(Beginning of DATA SHOWN)

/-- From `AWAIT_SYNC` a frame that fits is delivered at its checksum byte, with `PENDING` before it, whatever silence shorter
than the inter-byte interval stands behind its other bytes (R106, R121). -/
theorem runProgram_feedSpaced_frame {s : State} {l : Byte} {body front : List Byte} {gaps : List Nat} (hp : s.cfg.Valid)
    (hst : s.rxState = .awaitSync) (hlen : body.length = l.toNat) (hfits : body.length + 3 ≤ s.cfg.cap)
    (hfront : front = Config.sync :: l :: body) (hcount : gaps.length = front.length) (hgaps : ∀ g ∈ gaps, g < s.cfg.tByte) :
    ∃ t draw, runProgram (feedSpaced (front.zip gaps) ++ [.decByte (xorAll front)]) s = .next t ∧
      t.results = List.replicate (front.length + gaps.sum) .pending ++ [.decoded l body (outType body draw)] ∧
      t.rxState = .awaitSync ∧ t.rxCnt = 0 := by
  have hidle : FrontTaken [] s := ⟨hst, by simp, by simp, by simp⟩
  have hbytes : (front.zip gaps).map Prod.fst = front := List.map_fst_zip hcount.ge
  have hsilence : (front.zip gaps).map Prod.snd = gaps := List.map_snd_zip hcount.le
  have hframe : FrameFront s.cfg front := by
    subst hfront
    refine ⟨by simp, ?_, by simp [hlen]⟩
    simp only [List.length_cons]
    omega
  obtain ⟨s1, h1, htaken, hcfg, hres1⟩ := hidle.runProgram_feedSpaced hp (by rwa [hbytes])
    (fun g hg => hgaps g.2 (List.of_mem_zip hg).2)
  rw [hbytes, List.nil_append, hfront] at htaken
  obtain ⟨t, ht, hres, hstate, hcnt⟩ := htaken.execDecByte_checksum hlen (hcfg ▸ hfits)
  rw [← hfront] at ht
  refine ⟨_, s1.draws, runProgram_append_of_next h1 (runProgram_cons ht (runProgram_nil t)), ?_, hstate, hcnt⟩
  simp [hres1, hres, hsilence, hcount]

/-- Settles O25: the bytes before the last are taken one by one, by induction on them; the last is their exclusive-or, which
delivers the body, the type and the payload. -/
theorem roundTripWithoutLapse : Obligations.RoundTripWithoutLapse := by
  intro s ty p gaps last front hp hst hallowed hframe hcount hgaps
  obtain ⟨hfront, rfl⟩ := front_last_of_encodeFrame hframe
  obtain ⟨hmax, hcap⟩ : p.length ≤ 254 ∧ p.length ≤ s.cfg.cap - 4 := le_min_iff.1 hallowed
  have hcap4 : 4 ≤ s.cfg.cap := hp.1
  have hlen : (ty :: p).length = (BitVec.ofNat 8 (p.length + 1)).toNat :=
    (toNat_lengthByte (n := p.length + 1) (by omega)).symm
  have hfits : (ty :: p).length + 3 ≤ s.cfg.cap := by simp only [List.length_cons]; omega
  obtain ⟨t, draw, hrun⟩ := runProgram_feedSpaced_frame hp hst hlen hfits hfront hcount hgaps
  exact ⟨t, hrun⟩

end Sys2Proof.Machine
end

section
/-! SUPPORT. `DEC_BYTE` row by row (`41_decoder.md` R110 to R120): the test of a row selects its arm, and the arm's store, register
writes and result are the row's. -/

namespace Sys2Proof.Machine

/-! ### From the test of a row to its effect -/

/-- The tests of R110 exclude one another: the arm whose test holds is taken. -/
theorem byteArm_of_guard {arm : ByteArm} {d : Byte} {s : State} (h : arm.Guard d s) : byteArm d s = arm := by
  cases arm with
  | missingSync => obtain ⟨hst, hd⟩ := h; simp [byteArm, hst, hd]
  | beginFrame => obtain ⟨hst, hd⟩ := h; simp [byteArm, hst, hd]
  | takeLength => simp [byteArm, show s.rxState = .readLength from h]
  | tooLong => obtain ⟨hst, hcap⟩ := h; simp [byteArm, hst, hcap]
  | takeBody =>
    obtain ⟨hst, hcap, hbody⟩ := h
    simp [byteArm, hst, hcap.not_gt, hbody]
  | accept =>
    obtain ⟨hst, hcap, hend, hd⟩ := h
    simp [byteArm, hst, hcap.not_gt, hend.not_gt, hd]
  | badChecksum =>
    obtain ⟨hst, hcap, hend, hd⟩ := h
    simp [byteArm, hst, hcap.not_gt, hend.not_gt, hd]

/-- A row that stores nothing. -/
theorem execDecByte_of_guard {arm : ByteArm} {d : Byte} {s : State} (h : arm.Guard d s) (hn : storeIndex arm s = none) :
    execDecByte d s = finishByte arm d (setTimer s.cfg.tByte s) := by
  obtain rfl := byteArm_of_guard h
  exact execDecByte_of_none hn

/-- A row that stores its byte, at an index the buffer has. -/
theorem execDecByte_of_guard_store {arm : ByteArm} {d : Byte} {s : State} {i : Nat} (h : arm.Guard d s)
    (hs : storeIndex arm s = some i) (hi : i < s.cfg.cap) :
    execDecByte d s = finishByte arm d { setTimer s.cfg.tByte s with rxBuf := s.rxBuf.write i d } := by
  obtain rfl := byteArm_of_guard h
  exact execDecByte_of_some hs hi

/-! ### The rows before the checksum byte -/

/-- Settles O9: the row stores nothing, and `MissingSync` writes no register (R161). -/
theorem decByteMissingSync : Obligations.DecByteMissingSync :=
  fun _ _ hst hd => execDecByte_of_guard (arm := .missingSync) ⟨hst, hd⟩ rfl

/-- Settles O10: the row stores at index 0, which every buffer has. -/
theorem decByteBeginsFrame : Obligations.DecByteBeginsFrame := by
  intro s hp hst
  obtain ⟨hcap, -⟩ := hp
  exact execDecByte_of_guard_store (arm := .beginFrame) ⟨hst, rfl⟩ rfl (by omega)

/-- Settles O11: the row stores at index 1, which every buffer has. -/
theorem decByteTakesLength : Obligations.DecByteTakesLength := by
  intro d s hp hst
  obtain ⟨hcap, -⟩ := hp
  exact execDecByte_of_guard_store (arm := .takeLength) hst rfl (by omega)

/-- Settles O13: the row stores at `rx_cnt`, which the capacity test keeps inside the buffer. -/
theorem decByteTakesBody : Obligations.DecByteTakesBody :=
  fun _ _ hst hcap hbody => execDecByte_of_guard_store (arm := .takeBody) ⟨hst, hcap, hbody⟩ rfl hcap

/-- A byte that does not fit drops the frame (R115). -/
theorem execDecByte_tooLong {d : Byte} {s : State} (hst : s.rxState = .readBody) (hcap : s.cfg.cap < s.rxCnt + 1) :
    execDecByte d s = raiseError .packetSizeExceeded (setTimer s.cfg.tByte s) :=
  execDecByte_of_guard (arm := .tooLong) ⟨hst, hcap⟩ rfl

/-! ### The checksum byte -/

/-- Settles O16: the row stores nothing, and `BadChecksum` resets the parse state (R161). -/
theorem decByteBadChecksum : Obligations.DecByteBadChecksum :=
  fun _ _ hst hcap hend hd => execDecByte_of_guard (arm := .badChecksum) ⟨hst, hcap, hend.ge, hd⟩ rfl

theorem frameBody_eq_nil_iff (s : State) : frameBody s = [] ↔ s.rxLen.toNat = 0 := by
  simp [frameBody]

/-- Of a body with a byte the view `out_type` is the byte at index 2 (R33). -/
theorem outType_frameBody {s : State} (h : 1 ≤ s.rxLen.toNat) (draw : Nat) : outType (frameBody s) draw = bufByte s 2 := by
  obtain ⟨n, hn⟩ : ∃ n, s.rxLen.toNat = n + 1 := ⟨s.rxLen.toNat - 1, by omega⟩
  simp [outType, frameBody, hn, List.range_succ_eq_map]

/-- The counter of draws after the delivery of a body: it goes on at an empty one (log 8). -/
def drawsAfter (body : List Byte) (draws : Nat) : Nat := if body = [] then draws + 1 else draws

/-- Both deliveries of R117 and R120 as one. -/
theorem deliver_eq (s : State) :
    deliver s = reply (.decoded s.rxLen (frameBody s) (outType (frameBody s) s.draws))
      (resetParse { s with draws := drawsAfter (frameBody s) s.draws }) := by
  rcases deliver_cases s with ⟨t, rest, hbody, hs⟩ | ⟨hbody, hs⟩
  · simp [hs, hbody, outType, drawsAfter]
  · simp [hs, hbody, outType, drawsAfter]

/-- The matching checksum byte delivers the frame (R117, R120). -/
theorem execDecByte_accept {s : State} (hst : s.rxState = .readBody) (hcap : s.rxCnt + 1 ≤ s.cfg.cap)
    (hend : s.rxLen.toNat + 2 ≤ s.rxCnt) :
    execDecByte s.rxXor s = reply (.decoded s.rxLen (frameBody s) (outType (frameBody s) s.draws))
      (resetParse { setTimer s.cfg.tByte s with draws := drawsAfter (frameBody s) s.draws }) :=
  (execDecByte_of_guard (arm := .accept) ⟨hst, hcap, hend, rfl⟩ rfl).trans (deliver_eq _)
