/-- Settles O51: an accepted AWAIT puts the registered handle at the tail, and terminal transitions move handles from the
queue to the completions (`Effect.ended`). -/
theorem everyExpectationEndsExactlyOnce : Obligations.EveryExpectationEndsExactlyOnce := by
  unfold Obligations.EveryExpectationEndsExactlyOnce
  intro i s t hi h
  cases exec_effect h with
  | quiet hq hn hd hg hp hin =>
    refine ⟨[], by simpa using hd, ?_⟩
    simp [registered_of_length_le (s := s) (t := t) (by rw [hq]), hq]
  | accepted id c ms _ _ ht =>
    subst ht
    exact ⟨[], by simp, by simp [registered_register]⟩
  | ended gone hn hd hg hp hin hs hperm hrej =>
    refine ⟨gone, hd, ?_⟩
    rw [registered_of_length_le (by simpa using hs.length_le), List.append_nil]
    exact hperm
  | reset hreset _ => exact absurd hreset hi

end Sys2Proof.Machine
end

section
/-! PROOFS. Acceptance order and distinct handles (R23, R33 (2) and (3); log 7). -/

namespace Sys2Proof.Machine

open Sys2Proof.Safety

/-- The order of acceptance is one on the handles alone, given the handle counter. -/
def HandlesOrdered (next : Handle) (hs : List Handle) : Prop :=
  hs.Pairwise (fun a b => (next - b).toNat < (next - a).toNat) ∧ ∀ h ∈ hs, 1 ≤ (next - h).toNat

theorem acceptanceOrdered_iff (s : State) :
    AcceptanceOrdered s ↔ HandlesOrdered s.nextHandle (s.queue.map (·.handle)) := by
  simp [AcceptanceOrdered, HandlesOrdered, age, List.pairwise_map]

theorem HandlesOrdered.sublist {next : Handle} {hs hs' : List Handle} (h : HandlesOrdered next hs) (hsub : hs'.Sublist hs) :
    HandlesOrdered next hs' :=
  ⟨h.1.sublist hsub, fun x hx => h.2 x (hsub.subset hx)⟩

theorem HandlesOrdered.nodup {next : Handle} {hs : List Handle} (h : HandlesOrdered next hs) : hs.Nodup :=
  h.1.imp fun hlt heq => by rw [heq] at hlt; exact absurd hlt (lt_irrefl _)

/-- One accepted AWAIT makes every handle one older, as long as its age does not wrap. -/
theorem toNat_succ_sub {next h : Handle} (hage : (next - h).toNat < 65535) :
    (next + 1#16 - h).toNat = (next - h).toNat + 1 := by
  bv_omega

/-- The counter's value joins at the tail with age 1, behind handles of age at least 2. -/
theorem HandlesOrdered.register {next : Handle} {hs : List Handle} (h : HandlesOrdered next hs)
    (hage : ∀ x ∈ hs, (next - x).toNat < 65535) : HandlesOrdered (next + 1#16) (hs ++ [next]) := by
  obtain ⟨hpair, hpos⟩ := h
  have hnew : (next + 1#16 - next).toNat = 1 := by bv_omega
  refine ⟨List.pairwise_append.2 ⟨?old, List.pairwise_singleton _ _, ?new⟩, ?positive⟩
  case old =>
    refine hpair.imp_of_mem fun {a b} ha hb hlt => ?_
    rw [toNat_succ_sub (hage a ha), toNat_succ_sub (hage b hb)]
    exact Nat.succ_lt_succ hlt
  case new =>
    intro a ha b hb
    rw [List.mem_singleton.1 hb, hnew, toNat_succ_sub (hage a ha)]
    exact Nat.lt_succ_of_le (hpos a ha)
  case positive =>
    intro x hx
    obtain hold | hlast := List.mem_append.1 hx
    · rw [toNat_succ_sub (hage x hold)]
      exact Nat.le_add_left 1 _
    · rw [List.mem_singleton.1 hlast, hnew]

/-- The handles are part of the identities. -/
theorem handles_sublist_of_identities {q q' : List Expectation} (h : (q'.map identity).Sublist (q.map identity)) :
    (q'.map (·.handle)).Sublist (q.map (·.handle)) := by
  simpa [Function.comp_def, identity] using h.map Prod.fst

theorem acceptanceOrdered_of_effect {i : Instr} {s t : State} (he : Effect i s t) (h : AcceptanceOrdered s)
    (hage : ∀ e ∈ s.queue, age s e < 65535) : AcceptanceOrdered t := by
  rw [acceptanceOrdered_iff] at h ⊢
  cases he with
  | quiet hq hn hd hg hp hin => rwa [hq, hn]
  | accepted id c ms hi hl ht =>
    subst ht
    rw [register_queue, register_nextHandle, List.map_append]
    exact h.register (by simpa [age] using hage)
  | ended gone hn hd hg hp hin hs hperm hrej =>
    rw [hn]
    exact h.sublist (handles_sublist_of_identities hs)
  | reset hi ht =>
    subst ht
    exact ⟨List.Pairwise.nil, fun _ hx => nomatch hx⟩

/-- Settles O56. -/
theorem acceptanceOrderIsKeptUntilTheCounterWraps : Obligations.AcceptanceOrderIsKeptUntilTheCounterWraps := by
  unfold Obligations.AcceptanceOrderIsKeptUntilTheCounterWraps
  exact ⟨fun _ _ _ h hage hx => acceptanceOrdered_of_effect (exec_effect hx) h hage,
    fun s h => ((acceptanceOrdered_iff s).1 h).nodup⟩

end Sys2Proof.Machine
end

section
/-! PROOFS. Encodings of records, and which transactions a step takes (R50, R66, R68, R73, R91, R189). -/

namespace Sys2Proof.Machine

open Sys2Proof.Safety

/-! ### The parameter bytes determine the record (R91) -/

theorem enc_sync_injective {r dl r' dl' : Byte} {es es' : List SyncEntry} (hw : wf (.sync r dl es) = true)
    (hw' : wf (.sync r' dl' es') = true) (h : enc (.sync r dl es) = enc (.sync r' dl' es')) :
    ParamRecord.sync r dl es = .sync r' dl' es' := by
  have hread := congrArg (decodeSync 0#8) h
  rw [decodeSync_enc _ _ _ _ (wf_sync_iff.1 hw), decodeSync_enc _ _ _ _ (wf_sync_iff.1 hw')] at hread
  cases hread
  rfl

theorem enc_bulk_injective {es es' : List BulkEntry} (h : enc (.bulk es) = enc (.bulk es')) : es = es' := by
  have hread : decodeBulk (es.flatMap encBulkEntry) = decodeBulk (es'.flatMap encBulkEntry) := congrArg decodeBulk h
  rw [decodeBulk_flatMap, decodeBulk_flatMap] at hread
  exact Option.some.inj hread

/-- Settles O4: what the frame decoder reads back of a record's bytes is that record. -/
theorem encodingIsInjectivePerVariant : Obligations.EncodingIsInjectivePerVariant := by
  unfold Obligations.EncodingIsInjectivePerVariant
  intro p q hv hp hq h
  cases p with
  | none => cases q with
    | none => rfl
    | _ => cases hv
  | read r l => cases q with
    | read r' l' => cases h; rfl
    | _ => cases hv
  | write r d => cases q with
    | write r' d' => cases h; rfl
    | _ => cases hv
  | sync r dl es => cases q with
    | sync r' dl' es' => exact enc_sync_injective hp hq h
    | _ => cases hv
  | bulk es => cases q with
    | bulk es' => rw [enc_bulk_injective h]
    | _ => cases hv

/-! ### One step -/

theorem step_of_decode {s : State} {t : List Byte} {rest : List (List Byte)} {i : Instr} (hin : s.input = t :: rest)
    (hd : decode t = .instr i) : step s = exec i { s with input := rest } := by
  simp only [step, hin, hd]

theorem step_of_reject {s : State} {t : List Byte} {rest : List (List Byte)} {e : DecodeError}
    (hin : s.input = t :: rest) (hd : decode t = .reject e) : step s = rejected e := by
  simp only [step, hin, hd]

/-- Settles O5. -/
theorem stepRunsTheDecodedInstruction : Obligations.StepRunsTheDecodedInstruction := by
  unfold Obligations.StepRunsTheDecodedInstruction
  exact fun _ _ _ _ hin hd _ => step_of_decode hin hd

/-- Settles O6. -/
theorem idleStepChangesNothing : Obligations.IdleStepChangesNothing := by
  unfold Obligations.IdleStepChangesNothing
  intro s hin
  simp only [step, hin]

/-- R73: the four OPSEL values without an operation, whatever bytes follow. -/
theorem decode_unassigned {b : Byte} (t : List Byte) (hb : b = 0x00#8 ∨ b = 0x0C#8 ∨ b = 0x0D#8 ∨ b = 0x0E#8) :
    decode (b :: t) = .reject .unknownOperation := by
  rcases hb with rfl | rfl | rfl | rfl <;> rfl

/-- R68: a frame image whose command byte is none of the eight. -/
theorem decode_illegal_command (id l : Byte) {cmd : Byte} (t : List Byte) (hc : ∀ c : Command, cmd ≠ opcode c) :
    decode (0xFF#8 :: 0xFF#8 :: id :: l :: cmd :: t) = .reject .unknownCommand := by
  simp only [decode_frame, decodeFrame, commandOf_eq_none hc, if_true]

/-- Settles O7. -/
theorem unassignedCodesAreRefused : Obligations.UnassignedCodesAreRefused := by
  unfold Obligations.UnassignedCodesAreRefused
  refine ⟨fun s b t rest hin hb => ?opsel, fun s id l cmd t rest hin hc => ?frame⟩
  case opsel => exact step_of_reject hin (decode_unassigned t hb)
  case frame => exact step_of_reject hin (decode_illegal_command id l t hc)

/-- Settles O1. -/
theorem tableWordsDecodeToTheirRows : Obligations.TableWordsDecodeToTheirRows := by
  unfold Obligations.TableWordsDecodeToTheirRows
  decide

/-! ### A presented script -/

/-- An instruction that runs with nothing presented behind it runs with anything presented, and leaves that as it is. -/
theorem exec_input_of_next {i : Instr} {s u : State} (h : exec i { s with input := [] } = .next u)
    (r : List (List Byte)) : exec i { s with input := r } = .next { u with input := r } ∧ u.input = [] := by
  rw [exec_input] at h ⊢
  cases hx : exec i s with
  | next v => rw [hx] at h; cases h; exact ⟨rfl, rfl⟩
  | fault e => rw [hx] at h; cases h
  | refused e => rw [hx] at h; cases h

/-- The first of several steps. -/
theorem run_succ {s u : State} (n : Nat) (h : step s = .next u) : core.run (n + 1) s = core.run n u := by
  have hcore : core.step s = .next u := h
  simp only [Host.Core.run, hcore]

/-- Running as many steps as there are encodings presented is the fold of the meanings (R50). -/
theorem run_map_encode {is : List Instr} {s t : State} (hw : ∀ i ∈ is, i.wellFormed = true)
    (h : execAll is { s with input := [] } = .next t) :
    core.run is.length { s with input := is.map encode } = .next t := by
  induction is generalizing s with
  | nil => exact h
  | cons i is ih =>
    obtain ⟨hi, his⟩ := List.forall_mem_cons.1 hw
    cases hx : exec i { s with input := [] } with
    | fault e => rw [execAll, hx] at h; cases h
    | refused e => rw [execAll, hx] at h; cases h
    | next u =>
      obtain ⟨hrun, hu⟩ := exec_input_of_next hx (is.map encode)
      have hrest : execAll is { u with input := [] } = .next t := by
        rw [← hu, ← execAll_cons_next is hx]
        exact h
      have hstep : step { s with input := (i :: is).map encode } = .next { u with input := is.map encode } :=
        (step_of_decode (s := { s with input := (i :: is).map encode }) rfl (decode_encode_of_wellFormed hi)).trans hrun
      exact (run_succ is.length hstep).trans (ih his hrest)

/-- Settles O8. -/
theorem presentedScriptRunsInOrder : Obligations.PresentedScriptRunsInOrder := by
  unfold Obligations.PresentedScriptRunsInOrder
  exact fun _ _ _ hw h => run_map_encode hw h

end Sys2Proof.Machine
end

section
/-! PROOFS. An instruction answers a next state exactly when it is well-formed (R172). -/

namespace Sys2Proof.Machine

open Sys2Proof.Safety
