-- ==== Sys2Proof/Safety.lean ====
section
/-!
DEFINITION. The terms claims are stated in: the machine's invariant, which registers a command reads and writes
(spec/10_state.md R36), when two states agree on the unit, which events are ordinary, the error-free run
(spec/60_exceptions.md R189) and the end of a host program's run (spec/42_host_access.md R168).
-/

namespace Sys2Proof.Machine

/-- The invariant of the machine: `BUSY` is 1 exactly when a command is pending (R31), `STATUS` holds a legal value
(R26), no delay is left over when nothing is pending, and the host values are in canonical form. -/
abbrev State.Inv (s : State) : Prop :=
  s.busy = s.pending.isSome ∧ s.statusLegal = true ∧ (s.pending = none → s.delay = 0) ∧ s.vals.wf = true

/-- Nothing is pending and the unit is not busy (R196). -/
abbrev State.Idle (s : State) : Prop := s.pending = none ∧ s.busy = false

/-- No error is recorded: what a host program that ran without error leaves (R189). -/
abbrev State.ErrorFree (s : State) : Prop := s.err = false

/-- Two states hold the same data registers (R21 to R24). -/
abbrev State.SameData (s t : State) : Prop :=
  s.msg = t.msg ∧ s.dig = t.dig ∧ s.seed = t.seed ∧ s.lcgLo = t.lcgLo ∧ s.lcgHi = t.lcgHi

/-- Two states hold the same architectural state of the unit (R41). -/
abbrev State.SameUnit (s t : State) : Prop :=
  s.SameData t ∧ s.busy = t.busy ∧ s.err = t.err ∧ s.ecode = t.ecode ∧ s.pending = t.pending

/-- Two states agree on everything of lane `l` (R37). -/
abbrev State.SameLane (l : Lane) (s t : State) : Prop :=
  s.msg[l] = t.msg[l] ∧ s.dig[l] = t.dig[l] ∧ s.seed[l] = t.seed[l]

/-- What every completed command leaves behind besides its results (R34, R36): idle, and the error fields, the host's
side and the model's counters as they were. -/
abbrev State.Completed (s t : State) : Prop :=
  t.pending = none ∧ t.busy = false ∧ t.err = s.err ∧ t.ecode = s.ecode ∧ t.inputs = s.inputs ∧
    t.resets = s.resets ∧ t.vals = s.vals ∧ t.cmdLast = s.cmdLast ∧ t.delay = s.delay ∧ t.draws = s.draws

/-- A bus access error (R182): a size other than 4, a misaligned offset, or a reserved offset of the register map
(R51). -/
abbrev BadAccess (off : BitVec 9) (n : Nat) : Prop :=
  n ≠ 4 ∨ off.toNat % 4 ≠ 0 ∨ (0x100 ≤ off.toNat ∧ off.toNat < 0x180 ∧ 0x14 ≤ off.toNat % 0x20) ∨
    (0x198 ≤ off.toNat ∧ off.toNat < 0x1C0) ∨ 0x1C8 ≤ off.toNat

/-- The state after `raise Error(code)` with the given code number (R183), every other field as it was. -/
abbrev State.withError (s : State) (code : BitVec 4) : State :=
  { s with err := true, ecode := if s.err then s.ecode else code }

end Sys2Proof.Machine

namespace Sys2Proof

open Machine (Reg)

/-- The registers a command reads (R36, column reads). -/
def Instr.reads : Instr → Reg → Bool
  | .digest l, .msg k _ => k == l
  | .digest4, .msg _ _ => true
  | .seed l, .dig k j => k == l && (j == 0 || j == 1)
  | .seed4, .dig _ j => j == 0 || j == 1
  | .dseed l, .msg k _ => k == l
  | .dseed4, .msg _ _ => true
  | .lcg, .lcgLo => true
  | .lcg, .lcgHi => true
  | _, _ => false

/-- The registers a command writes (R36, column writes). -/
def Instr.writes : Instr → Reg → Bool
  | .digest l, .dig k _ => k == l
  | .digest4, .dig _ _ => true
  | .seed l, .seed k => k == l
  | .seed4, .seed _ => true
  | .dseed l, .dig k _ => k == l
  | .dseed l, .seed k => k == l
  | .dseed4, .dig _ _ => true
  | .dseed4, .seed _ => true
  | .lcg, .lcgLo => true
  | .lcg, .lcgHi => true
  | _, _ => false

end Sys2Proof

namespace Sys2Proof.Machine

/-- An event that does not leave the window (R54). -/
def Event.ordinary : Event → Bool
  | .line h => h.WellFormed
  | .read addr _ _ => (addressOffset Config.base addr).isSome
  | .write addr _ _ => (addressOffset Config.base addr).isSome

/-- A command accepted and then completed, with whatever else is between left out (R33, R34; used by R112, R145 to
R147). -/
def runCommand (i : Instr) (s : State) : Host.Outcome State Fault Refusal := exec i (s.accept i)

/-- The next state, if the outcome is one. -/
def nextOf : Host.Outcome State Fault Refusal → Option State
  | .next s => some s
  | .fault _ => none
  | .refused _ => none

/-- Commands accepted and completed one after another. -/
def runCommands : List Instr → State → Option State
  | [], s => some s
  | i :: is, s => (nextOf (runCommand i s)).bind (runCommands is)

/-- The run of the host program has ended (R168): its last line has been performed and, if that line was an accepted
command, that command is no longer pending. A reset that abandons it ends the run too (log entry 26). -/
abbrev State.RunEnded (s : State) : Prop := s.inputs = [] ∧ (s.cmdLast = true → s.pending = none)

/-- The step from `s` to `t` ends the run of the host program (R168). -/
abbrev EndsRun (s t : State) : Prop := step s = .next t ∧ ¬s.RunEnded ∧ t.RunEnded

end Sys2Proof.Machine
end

(End of DATA SHOWN)

EXERCISE PROMPT: Copy out only the lines of the records above from the one with "s.msg = t.msg" through the one with "abbrev State.SameUnit (s", exactly as they stand, both included.

RESPONSE TO THE TASK:
  s.msg = t.msg ∧ s.dig = t.dig ∧ s.seed = t.seed ∧ s.lcgLo = t.lcgLo ∧ s.lcgHi = t.lcgHi

/-- Two states hold the same architectural state of the unit (R41). -/
abbrev State.SameUnit (s t : State) : Prop :=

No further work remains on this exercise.